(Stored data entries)
________

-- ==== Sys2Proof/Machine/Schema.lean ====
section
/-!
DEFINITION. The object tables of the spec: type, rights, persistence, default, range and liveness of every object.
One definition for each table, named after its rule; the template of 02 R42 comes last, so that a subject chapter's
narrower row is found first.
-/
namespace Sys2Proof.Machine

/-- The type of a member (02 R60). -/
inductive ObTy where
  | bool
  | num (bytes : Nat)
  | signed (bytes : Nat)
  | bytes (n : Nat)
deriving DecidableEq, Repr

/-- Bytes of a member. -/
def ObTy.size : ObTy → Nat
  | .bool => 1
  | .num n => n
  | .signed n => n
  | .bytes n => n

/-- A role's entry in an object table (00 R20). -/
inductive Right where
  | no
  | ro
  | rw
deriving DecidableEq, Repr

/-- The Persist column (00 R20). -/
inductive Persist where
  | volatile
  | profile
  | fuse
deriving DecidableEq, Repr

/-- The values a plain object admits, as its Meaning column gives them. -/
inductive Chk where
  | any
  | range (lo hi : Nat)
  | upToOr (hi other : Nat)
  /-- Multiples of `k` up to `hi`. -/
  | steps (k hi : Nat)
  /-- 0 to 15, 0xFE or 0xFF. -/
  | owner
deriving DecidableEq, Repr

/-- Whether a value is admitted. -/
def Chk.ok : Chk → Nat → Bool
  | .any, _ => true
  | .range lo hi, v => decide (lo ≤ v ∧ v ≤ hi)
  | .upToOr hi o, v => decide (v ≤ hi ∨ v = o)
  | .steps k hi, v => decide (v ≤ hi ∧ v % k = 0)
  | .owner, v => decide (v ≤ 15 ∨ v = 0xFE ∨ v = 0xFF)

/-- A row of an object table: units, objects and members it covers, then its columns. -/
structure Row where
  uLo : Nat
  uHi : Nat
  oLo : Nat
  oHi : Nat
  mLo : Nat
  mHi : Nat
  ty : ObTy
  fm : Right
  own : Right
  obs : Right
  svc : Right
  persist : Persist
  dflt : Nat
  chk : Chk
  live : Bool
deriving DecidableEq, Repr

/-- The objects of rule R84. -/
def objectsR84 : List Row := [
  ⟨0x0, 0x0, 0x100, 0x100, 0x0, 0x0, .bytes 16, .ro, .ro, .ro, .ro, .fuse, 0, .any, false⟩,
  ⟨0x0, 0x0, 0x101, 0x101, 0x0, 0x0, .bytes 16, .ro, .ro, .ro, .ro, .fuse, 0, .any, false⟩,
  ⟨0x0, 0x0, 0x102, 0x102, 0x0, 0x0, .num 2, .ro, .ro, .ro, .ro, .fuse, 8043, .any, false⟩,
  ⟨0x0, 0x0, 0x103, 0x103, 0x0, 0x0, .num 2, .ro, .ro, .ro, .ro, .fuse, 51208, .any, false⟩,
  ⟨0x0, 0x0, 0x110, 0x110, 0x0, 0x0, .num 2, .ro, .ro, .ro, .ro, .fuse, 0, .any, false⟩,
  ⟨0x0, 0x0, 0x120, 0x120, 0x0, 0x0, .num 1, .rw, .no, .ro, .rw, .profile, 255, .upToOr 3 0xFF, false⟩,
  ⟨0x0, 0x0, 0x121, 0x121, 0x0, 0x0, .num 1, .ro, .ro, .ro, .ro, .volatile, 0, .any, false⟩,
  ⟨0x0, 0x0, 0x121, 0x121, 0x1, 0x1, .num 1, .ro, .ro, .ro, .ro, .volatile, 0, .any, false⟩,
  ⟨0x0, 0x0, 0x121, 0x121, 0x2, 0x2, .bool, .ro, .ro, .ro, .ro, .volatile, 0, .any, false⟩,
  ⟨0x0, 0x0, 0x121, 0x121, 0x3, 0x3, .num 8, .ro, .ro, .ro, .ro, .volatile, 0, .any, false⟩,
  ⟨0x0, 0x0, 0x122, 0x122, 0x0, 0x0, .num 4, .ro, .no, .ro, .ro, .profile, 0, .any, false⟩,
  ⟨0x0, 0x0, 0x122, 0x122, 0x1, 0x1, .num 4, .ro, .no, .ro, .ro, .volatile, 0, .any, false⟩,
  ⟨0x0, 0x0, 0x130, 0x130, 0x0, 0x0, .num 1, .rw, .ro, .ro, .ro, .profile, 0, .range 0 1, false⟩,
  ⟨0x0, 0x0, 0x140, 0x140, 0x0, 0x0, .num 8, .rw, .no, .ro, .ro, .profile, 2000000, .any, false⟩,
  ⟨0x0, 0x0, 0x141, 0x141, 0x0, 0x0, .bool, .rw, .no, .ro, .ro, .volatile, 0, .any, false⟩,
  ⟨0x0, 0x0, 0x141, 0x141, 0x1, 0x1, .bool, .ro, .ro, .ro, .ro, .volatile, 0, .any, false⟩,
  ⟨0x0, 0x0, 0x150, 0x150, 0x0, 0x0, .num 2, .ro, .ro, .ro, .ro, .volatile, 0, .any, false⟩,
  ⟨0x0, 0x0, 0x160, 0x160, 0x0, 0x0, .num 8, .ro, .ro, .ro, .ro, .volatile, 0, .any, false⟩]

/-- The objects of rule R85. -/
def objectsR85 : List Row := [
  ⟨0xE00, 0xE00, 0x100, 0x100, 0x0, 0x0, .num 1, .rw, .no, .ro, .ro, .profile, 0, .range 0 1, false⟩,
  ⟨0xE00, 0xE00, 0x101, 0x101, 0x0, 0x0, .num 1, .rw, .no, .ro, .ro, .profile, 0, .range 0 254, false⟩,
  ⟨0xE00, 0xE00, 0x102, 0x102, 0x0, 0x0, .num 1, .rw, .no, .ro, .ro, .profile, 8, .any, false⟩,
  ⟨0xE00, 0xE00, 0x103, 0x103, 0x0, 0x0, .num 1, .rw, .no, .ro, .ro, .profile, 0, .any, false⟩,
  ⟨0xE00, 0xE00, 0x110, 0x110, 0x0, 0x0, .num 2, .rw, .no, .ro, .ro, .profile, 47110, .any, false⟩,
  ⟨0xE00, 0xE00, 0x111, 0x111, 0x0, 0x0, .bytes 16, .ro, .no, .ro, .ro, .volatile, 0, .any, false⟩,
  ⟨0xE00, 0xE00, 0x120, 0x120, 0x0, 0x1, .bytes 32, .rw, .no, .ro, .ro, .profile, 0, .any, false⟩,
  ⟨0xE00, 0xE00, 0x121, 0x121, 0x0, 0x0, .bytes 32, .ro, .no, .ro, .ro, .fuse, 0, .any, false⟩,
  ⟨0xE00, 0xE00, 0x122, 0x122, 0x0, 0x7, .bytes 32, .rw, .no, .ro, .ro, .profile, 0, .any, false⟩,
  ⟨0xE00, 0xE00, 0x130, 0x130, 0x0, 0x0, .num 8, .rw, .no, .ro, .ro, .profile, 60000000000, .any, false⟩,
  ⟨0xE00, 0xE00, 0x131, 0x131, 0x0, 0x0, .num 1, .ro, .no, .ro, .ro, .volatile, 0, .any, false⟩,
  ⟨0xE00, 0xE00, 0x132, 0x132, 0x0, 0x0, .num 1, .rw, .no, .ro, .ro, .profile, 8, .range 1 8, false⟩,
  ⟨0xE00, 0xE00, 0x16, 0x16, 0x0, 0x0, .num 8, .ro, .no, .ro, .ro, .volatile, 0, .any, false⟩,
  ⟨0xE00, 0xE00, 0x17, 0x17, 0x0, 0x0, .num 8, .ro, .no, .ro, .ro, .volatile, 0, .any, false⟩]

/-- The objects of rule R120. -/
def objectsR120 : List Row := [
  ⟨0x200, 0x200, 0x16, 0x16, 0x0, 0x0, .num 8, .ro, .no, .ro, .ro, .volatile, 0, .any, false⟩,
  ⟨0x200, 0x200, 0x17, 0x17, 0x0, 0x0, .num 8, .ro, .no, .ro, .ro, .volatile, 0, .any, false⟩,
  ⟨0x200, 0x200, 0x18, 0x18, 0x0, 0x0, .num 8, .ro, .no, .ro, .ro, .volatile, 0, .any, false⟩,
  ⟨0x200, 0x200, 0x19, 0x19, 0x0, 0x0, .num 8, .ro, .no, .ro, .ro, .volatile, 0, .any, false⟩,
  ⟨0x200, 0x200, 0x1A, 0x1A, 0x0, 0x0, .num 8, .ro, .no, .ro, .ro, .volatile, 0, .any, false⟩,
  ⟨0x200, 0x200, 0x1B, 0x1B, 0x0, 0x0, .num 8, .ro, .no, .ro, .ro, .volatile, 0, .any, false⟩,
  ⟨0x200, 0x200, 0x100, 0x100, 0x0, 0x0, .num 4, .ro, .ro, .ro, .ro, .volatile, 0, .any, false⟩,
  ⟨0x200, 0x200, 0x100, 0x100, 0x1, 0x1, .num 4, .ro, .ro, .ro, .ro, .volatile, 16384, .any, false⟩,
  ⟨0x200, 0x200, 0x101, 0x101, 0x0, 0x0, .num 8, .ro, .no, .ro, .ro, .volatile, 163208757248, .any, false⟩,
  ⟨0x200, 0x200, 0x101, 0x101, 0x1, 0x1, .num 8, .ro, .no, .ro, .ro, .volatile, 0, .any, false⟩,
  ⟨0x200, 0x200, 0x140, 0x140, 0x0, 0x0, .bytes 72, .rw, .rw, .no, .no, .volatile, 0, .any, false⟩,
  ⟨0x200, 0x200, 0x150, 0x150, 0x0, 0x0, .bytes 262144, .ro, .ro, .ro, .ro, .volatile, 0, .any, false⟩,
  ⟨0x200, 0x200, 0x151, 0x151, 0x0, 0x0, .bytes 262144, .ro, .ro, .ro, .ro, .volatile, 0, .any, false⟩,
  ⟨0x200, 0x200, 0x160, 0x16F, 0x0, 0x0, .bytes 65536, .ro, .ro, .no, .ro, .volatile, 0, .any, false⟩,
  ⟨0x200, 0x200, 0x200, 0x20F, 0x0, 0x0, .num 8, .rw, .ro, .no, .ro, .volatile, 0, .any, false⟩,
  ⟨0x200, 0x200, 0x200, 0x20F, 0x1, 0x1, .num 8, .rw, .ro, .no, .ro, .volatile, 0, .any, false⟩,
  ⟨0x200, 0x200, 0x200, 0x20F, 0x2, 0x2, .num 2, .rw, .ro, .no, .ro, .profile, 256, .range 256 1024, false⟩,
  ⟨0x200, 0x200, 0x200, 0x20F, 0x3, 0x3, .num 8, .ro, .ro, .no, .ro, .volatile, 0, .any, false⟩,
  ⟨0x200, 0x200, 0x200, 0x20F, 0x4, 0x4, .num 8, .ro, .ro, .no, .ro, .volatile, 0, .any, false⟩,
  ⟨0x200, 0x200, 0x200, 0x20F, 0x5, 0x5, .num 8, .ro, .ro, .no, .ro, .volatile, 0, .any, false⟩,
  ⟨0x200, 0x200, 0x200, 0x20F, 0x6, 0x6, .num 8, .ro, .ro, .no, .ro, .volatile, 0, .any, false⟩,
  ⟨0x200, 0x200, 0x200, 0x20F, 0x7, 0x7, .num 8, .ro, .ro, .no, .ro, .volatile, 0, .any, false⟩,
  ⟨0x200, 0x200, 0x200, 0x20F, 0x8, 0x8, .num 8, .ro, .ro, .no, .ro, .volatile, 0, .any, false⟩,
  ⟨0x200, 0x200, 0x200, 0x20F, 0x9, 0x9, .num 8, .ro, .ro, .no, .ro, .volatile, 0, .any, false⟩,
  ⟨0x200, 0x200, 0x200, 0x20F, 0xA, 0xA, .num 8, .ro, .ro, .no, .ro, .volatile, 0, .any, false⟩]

________

Which lines above run from the one containing "bytes (n : Nat)" to the one containing "0x0, 0x103, 0x103, 0x0, 0x0, .num"? Give them again exactly, both ends included.

### ANSWER AREA
  | bytes (n : Nat)
deriving DecidableEq, Repr

/-- Bytes of a member. -/
def ObTy.size : ObTy → Nat
  | .bool => 1
  | .num n => n
  | .signed n => n
  | .bytes n => n

/-- A role's entry in an object table (00 R20). -/
inductive Right where
  | no
  | ro
  | rw
deriving DecidableEq, Repr

/-- The Persist column (00 R20). -/
inductive Persist where
  | volatile
  | profile
  | fuse
deriving DecidableEq, Repr

/-- The values a plain object admits, as its Meaning column gives them. -/
inductive Chk where
  | any
  | range (lo hi : Nat)
  | upToOr (hi other : Nat)
  /-- Multiples of `k` up to `hi`. -/
  | steps (k hi : Nat)
  /-- 0 to 15, 0xFE or 0xFF. -/
  | owner
deriving DecidableEq, Repr

/-- Whether a value is admitted. -/
def Chk.ok : Chk → Nat → Bool
  | .any, _ => true
  | .range lo hi, v => decide (lo ≤ v ∧ v ≤ hi)
  | .upToOr hi o, v => decide (v ≤ hi ∨ v = o)
  | .steps k hi, v => decide (v ≤ hi ∧ v % k = 0)
  | .owner, v => decide (v ≤ 15 ∨ v = 0xFE ∨ v = 0xFF)

/-- A row of an object table: units, objects and members it covers, then its columns. -/
structure Row where
  uLo : Nat
  uHi : Nat
  oLo : Nat
  oHi : Nat
  mLo : Nat
  mHi : Nat
  ty : ObTy
  fm : Right
  own : Right
  obs : Right
  svc : Right
  persist : Persist
  dflt : Nat
  chk : Chk
  live : Bool
deriving DecidableEq, Repr

/-- The objects of rule R84. -/
def objectsR84 : List Row := [
  ⟨0x0, 0x0, 0x100, 0x100, 0x0, 0x0, .bytes 16, .ro, .ro, .ro, .ro, .fuse, 0, .any, false⟩,
  ⟨0x0, 0x0, 0x101, 0x101, 0x0, 0x0, .bytes 16, .ro, .ro, .ro, .ro, .fuse, 0, .any, false⟩,
  ⟨0x0, 0x0, 0x102, 0x102, 0x0, 0x0, .num 2, .ro, .ro, .ro, .ro, .fuse, 8043, .any, false⟩,
  ⟨0x0, 0x0, 0x103, 0x103, 0x0, 0x0, .num 2, .ro, .ro, .ro, .ro, .fuse, 51208, .any, false⟩,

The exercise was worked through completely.